# EXERCISE INSTRUCTIONS:
Please quote exactly the lines below from the line containing "refine BitVec.eq_of_getLsbD_eq fun" to the line containing "theorem forget_keeps (r", both lines included, and nothing else.

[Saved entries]
theorem test_witness_debugRequests :
    let d : Reeve := { ku.rv with debug := true }
    let kd (x : Reeve) : State := { ku with reeves := [(0, x)], curReeve := 0 }
    ReeveUp ku 0 ∧ ReeveUp { ku with boot := 1 } 128 ∧ ReeveUp { ku with boot := 3 } 129 ∧ (ku.reeve 0).debug = false ∧ (ku.reeve 0).out = none ∧ (0 : Nat) < 132
      ∧ after (exec (.jtagDebugRequest 0 .halt) ku) (fun t => (t.reeve 0).debug && (t.reeve 0).csrOf 0x7B0 == 0xC0) = true
      ∧ after (exec (.jtagDebugRequest 0 (.readGpr 1)) (kd d)) (fun t => t.hostRead == some 0x20000) = true
      ∧ after (exec (.jtagDebugRequest 0 (.readCsr 0x7B1)) (kd { d with dpc := 6 })) (fun t => t.hostRead == some 6) = true
      ∧ after (exec (.jtagDebugRequest 0 (.writeGpr 1 5)) ku) (fun t => (t.reeve 0).rd 1 == 0x20000) = true
      ∧ rvLocate (kd { d with mode := .m }) 0 0x20000 (2 ^ (1#2).toNat) .load false = .ok (dramLocs [0x20000, 0x20001])
      ∧ DramClean (kd { d with mode := .m }) [0x20000, 0x20001]
      ∧ after (exec (.jtagDebugRequest 0 (.writeMem 0x20000 1 0x1234)) (kd { d with mode := .m })) (fun t =>
          memBytes t.mem 0x20000 2 == [0x34, 0x12]) = true
      ∧ after (exec (.jtagDebugRequest 0 .resume) (kd (d.setCsr 0x7B0 7))) (fun t => (t.reeve 0).due == .stepArmed) = true
      ∧ ((ku.rv.setCsr 0x7B0 0x1000).csrOf 0x7B0).getLsbD (debugBit (ku.rv.setCsr 0x7B0 0x1000).mode) = true
      ∧ ({ kd { ku.rv with due := .stepping } with agenda := [.reeve 0] } : State).shutdown = false
      ∧ (ku.reeve 0).kwaiting = false ∧ (ku.reeve 0).dbuf = none ∧ (ku.reeve 0).ibuf = none ∧ (ku.reeve 0).migHold = none
      ∧ (passTime ({ ku with reeves := [(0, d)] } : State)).reeve 0 = d := by
  unfold DramClean ReeveUp; (repeat' apply And.intro) <;> decide +kernel

/-! ## Witnesses: the machine as a whole -/

/-- Hand 0 moves next, with `addi s5, s0, 7` at its program counter, or with bytes that decode to nothing. -/
def next0 (bs : List Byte) : State :=
  { machine { runner [] with cur := some { base := 0x10000, bytes := bs ++ List.replicate 60 0, failed := none } } with
    agenda := [.hand 0] }

theorem test_witness_stepRuns :
    let b (bs : List Byte) : Buf := { base := 0x10000, bytes := bs ++ List.replicate 60 0, failed := none }
    let w := leBytes 4 (fmtI 7 0 0 5 0x02)
    (next0 w).shutdown = false ∧ Runs (next0 w) 0 (b w) ∧ decodeHand (b w).bytes = some (.addi 5 0 7, 4)
      ∧ Runs (next0 [0, 0]) 0 (b [0, 0]) ∧ decodeHand (b [0, 0]).bytes = none
      ∧ (ku.reeve 0).frozen = false ∧ (ku.reeve 0).halted = false ∧ (ku.reeve 0).due = .none ∧ rvPending (ku.reeve 0) = none
      ∧ ReeveUp ku 0 ∧ ¬ ReeveUp { ku with boot := 3 } 0 ∧ ¬ ReeveUp { ku with bootHalt := some 5 } 0 ∧ (next0 w).hostTorn = []
      ∧ (passTime (next0 w)).hand 0 = (next0 w).hand 0 ∧ isEvent .tokenRefill = true := by
  unfold Runs ReeveUp; (repeat' apply And.intro) <;> decide +kernel
theorem test_witness_nextTurn : nextTurn (next0 []) = .hand 0 := rfl
theorem test_witness_reeveTurn : nextTurn { km with agenda := [.reeve 0] } = .reeve 0
    ∧ (match rvFetch ({ km with curReeve := 0 }.setReeve 0 (km.reeve 0)) with | .ok _ => true | .error _ => false) = true :=
  ⟨rfl, by decide +kernel⟩

theorem test_witness_canonical : Canonical (machine (runner [])) := by
  unfold Canonical Rising; (repeat' apply And.intro) <;> decide +kernel
theorem test_witness_windows : WindowsInGrant (machine (runner [])) ∧ ¬ InGrant { runner [] with accn := 65 } := by
  unfold WindowsInGrant InGrant; (repeat' apply And.intro) <;> decide +kernel
/-- A step from a state of both invariants: an event. -/
theorem test_witness_keeping : let s : State := { machine (runner []) with agenda := [.event (.dramRefresh 15 86)] }
    Canonical s ∧ WindowsInGrant s ∧ ∃ t, step s = .next t := by
  refine ⟨test_witness_canonical, test_witness_windows.1, _, rfl⟩

/-- Well-formed instructions of each encoding, and bytes that decode. -/
theorem test_witness_encoding :
    wellFormed (.cAddi 0 3) = true ∧ encode (.cAddi 0 3) = .half 0x0C0C ∧ wellFormed (.lim 5 7) = true ∧ encode (.lim 5 7) = .word 0xE50D
      ∧ wellFormed (.mlatch 8 1) = true ∧ encode (.mlatch 8 1) = .double 0x040100FD08000003
      ∧ wellFormed (.kbc 15 13 14) = true ∧ encode (.kbc 15 13 14) = .xkry 0x00E6878B
      ∧ decodeHand [0x0C, 0x0C] = some (.cAddi 0 3, 2) := by
  (repeat' apply And.intro) <;> decide +kernel

/-! ## Words of the manual and what they decode to -/

/-- Table 4.22: the words of "A block decoded". -/
theorem test_decode_block :
    decodeTableWord 32 0x0000E50D = some (.lim 5 7) ∧ decodeTableWord 16 0x0C0C = some (.cAddi 0 3)
      ∧ decodeTableWord 16 0x080E = some (.cSlli 2) ∧ decodeTableWord 32 0x0014A605 = some (.add 6 5 5)
      ∧ decodeTableWord 16 0x00A4 = some (.cSub 5) ∧ decodeTableWord 16 0x0C18 = some (.cBnez 0 3)
      ∧ decodeTableWord 16 0x00A2 = some (.cAdd 5) ∧ decodeTableWord 32 0x04000039 = some .stop
      ∧ decodeTableWord 16 0x000C = some (.cAddi 0 0) := by decide +kernel

/-- Tables 3.10, 5.3 and 13.2: scalar, control and fence words. -/
theorem test_decode_scalar :
    decodeTableWord 32 0x381CA605 = some (.divn 6 5 7) ∧ decodeTableWord 32 0xF0004A09 = some (.addi 10 2 (-128))
      ∧ decodeTableWord 32 0x0133380D = some (.lim 24 0x999) ∧ decodeTableWord 32 0xFFFFE511 = some (.lsh 5 0x7FFFF)
      ∧ decodeTableWord 32 0x00894B15 = some (.ldW 11 10 4) ∧ decodeTableWord 32 0x00088B19 = some (.stW 11 4 0)
      ∧ decodeTableWord 32 0x859CA61D = some (.amoAdd 6 5 7 3 1) ∧ decodeTableWord 32 0xFF90C521 = some (.bltn 5 6 (-4))
      ∧ decodeTableWord 32 0x00040125 = some (.jal 1 32) ∧ decodeTableWord 32 0x00002029 = some (.jalr 0 1 0)
      ∧ decodeTableWord 32 0x0070072D = some (.csrr 7 7) ∧ decodeTableWord 32 0x04012031 = some (.setvl 0 9)
      ∧ decodeTableWord 32 0x11800035 = some (.fenceAr 3) ∧ decodeTableWord 32 0x19800635 = some (.lnkGet 6 3)
      ∧ decodeTableWord 32 0x0800A039 = some (.go 5) ∧ decodeTableWord 32 0x000000F9 = some (.hint 0) := by decide +kernel

/-- Tables 7.2 to 7.8: vector words. -/
theorem test_decode_vector :
    decodeTableWord 32 0x40702241 = some (.vaddVi 2 1 (-4) 0 0) ∧ decodeTableWord 32 0xC3886445 = some (.vdivVv 4 3 2 7 0)
      ∧ decodeTableWord 32 0xC0184759 = some (.vcleVs 7 2 6 0 0) ∧ decodeTableWord 32 0x60248861 = some (.vmvSv 8 4 9)
      ∧ decodeTableWord 32 0x20002369 = some (.vredsumT 3 1 0 0 0) ∧ decodeTableWord 32 0x2000276D = some (.vscanAddx 7 1 0 0 0)
      ∧ decodeTableWord 32 0xA000466D = some (.vrowred 6 2 0 0) ∧ decodeTableWord 32 0x01008571 = some (.vcomp 5 4 2)
      ∧ decodeTableWord 32 0x60308A75 = some (.vtopk 10 4 12 0 0) ∧ decodeTableWord 32 0x31A04479 = some (.bfPass 4 2 8 3 4 1)
      ∧ decodeTableWord 32 0x0218A07D = some (.bfLoad 5 6 4) ∧ decodeTableWord 32 0x0800077D = some (.bfStat 7) := by decide +kernel

/-- Fields of majors 0x12 to 0x19, which the manual gives no word for, by Tables 4.9 and 4.16. -/
theorem test_decode_lanes :
    decodeTableWord 32 (fmtV 7 1 0 3 2 1 0x12) = some (.vsaddVv 1 2 3 0 1) ∧ decodeTableWord 32 (fmtV 4 2 5 3 2 1 0x13) = some (.vxorVv 1 2 3 5 2)
      ∧ decodeTableWord 32 (fmtV 7 0 0 31 2 1 0x14) = some (.vsraVi 1 2 31 0 0) ∧ decodeTableWord 32 (fmtV 5 7 7 3 2 1 0x15) = some (.vfnmaVs 1 2 3 7 7)
      ∧ decodeTableWord 32 (fmtV 0 0 6 3 2 1 0x17) = some (.vsel 1 2 3 6) ∧ decodeTableWord 32 (fmtV 6 1 2 0 2 1 0x19) = some (.vtanh 1 2 2 1) := by
  decide +kernel

/-- Tables 10.2, 10.3, 10.6 and 15.6: words of the memory majors; Table 11.2: TILE words; Table 3.8. -/
theorem test_decode_memory :
    decodeTableWord 32 0x08008181 = some (.vld 1 4 0 2) ∧ decodeTableWord 32 0x4C08A681 = some (.vldx 6 5 2 0 3)
      ∧ decodeTableWord 32 0x68888385 = some (.vstxUn 3 4 2 1 2) ∧ decodeTableWord 32 0xCD888585 = some (.vsc 5 4 2 3 3)
      ∧ decodeTableWord 32 0x0C08C489 = some (.vamoAdd 4 6 2 0 3) ∧ decodeTableWord 32 0x082D468D = some (.vcopy 6 10 11 0 2)
      ∧ decodeTableWord 32 0x2824E88D = some (.vwait 8 7 9 0 2) ∧ decodeTableWord 32 0x8008A08D = some (.vqset 5 2)
      ∧ decodeTableWord 32 0x081CC491 = some (.wred 4 6 7 2) ∧ decodeTableWord 32 0x2000C891 = some (.wfin 8 6 0)
      ∧ decodeTableWord 64 0x040100FD08000003 = some (.mlatch 8 1)
      ∧ decodeTableWord 64 0x180004FD00800903 = some (.mst 9 0 1 4)
      ∧ decodeTableWord 64 0x000002FD08800003 = some (.mma 0 0 1 1 0 2 0)
      ∧ decodeTableWord 32 0x00E6878B = some (.kbc 15 13 14) := by decide +kernel

/-- The RISC-V instructions of a reeve (R45). -/
theorem test_decode_reeve :
    (decodeReeve 0x00000013).1 = .reeveInstruction (.opImm .add 0 0 0) false
      ∧ (decodeReeve 0x00000073).1 = .reeveInstruction .ecall false ∧ (decodeReeve (fmtX 5 0 0 7 0)).1 = .reeveInstruction .illegal false := by
  decide +kernel

/-- Table 4.19: what no instruction owns. -/
theorem test_decode_refuses :
    decodeTableWord 32 (fmtA 0 0 0 0 0 0x25) = none ∧ decodeTableWord 32 (fmtV 7 0 0 0 0 0 0x1B) = none
      ∧ decodeTableWord 32 (fmtA 2 5 0 0 0 0x0D) = none ∧ decodeTableWord 32 (fmtC 0x017 0 0 5 0x0B) = none
      ∧ decodeTableWord 16 (fmtCc 1 5 1) = none ∧ decodeTableWord 64 0x000002FDC1808903 = none ∧ decodeTableWord 64 0x001C02FD01808903 = none
      ∧ decodeTableWord 64 0x000002FD01808907 = none := by decide +kernel

/-! ## Ill-formed terms -/

theorem test_ill_scope : wellFormed (.fenceAcq 5) = false := by decide +kernel
theorem test_ill_amo_scope : wellFormed (.amoAdd 1 2 3 7 0) = false := by decide +kernel
theorem test_ill_width : wellFormed (.vld 1 2 0 4) = false := by decide +kernel
theorem test_ill_stream : wellFormed (.vqset 1 8) = false := by decide +kernel
theorem test_ill_csr : wellFormed (.csrr 1 0x017) = false := by decide +kernel
theorem test_ill_mask : wellFormed (.vsel 1 2 3 0) = false := by decide +kernel

end Sys2Proof.Tests
end

section
/-!
PROOFS. O20: what `kstat`, `kevt`, `kread` and `kwrite` do with the hands of the running reeve (R58, R59, R65), the rules about an Xkry
instruction's end, the reeve's trap, the hands that a mask names and the hand CSRs as a reeve writes them.
-/

namespace Sys2Proof.Proofs

open Sys2Proof Sys2Proof.Machine Sys2Proof.Spec

/-! ## CSR fields of a reeve -/

@[simp] theorem getLsbD_setBit (w : Word) (n i : Nat) (b : Bool) :
    (setBit w n b).getLsbD i = if i = n then decide (i < 64) && b else w.getLsbD i := by
  have bit : (1#64 <<< n).getLsbD i = (decide (i < 64) && decide (i = n)) := by
    rw [← BitVec.twoPow_eq, BitVec.getLsbD_twoPow]
    grind
  by_cases hi : i < 64
  · cases b
    · rw [setBit, if_neg Bool.false_ne_true, BitVec.getLsbD_and, BitVec.getLsbD_not, bit]
      split
      · next e => simp [e ▸ hi, e]
      · next e => simp [hi, e]
    · rw [setBit, if_pos rfl, BitVec.getLsbD_or, bit]
      split
      · next e => simp [e ▸ hi, e]
      · next e => simp [hi, e]
  · simp [BitVec.getLsbD_of_ge _ i (Nat.le_of_not_lt hi), hi]

@[simp] theorem getLsbD_maskIn (mask old new : Word) (i : Nat) :
    (maskIn mask old new).getLsbD i = if mask.getLsbD i then new.getLsbD i else old.getLsbD i := by
  by_cases hi : i < 64
  · rw [maskIn, BitVec.getLsbD_or, BitVec.getLsbD_and, BitVec.getLsbD_and, BitVec.getLsbD_not]
    cases mask.getLsbD i <;> simp [hi]
  · simp [BitVec.getLsbD_of_ge _ i (Nat.le_of_not_lt hi)]

/-- MPP of a status into which a mode has been written (log 5). -/
theorem mpp_maskIn (w : Word) (y : Mode) : fld (maskIn 0x1800 w (nat64 (y.code * 2048))) 12 11 = y.code := by
  have same : (maskIn 0x1800 w (nat64 (y.code * 2048))).extractLsb 12 11 = (nat64 (y.code * 2048)).extractLsb 12 11 := by
    refine BitVec.eq_of_getLsbD_eq fun i hi => ?_
    rw [BitVec.getLsbD_extractLsb, BitVec.getLsbD_extractLsb, getLsbD_maskIn]
    obtain rfl | rfl : i = 0 ∨ i = 1 := by omega
    · rfl
    · rfl
  calc fld (maskIn 0x1800 w (nat64 (y.code * 2048))) 12 11
      = ((maskIn 0x1800 w (nat64 (y.code * 2048))).extractLsb 12 11).toNat := (BitVec.extractLsb_toNat ..).symm
    _ = ((nat64 (y.code * 2048)).extractLsb 12 11).toNat := by rw [same]
    _ = y.code := by cases y <;> rfl

/-! ## The trap of a reeve -/

/-- A page that faulted changes only what the reeve keeps of translations (R218). -/
theorem forget_eq (r : Reeve) (code : Nat) (va : Word) : ∃ tlb walks, r.forget code va = { r with tlb := tlb, walks := walks } := by
  unfold Reeve.forget Reeve.willWalk
  split
  · split <;> exact ⟨_, _, rfl⟩
  · exact ⟨_, _, rfl⟩

/-- What a trap reads of the reeve and what it keeps of it stands when a page is forgotten. -/
theorem forget_keeps (r : Reeve) (code : Nat) (va : Word) :
    let q := r.forget code va
    q.csr = r.csr ∧ q.mode = r.mode ∧ q.pc = r.pc ∧ q.x = r.x ∧ q.hpend = r.hpend ∧ q.hsig = r.hsig ∧ q.hfarm = r.hfarm
      ∧ q.hmask = r.hmask ∧ q.serving = r.serving := by
  obtain ⟨tlb, walks, e⟩ := forget_eq r code va
  rw [e]
  exact ⟨rfl, rfl, rfl, rfl, rfl, rfl, rfl, rfl, rfl⟩

/-- Without an interrupt a handler begins at the vector's base. -/
@[simp] theorem trapPc_exception (tvec : Word) (code : Nat) : trapPc tvec false code = tvec &&& ~~~3#64 := by
  simp [trapPc]

/-- An exception traps the running reeve and touches nothing else. -/
theorem rvTrap_trapped (s : State) (code : Nat) (tval : Word) : Trapped s (rvTrap s code tval) s.curReeve code tval := by
  obtain ⟨hcsr, hmode, hpc, hx, hpend, hsig, hfarm, hmask, hserving⟩ := forget_keeps (s.reeve s.curReeve) code tval
  have others : ∀ x k, k ≠ s.curReeve → (s.setReeve s.curReeve x).reeve k = s.reeve k :=
    fun x k hk => State.reeve_setReeve_ne s _ k x hk
  unfold rvTrap rvEnter
  simp only [Bool.false_eq_true, if_false]
  generalize (s.reeve s.curReeve).forget code tval = q at hcsr hmode hpc hx hpend hsig hfarm hmask hserving ⊢
  have hof : ∀ n, q.csrOf n = (s.reeve s.curReeve).csrOf n := fun n => by rw [Reeve.csrOf, hcsr, Reeve.csrOf]
  simp only [hof, hmode, hpc]
  split
  · next delegated =>
    obtain ⟨hm, hd⟩ := delegated
    refine ⟨fun _ => ?_, fun up => ?_, ?_⟩
    · simp [Reeve.csrOf, Reeve.setCsr, tabGet_tabSet, nat64, -BitVec.getLsbD_eq_getElem]
    · simp [hm, hd] at up
    · rw [State.reeve_setReeve_same]
      exact ⟨hx, hpend, hsig, hfarm, hmask, hserving, rfl, rfl, rfl, rfl, others _⟩
  · next machine =>
    refine ⟨fun down => absurd (by simpa using down) machine, fun _ => ?_, ?_⟩
    · simp only [State.reeve_setReeve_same, trapPc_exception, Reeve.csrOf, Reeve.setCsr, tabGet_tabSet, Nat.reduceEqDiff,
        if_true, if_false, true_and]
      refine ⟨BitVec.or_zero, (mpp_maskIn _ _).trans ?_, ?_, ?_⟩
      · cases (s.reeve s.curReeve).mode <;> rfl
      · simp [-BitVec.getLsbD_eq_getElem]
      · simp [-BitVec.getLsbD_eq_getElem]
    · rw [State.reeve_setReeve_same]
      exact ⟨hx, hpend, hsig, hfarm, hmask, hserving, rfl, rfl, rfl, rfl, others _⟩

/-! ## The end of an Xkry instruction -/

/-- An Xkry instruction of a reeve that is not frozen ends by giving X[d] and going on. -/
theorem kDone_eq {s : State} (d : Reg) (v : Word) (hf : s.rv.frozen = false) :
    kDone s d v = s.setReeve s.curReeve (kAfter s d v) := by
  have hf' : (s.reeve s.curReeve).frozen = false := hf
  have pc : (s.rv.wr d v).pc = s.rv.pc := by unfold Reeve.wr; split <;> rfl
  unfold kDone rvSet rvNext rvNextOf kAfter
  rw [hf', if_neg Bool.false_ne_true, ← pc]
  rfl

# EXERCISE RESULT:
    refine BitVec.eq_of_getLsbD_eq fun i hi => ?_
    rw [BitVec.getLsbD_extractLsb, BitVec.getLsbD_extractLsb, getLsbD_maskIn]
    obtain rfl | rfl : i = 0 ∨ i = 1 := by omega
    · rfl
    · rfl
  calc fld (maskIn 0x1800 w (nat64 (y.code * 2048))) 12 11
      = ((maskIn 0x1800 w (nat64 (y.code * 2048))).extractLsb 12 11).toNat := (BitVec.extractLsb_toNat ..).symm
    _ = ((nat64 (y.code * 2048)).extractLsb 12 11).toNat := by rw [same]
    _ = y.code := by cases y <;> rfl

/-! ## The trap of a reeve -/

/-- A page that faulted changes only what the reeve keeps of translations (R218). -/
theorem forget_eq (r : Reeve) (code : Nat) (va : Word) : ∃ tlb walks, r.forget code va = { r with tlb := tlb, walks := walks } := by
  unfold Reeve.forget Reeve.willWalk
  split
  · split <;> exact ⟨_, _, rfl⟩
  · exact ⟨_, _, rfl⟩

/-- What a trap reads of the reeve and what it keeps of it stands when a page is forgotten. -/
theorem forget_keeps (r : Reeve) (code : Nat) (va : Word) :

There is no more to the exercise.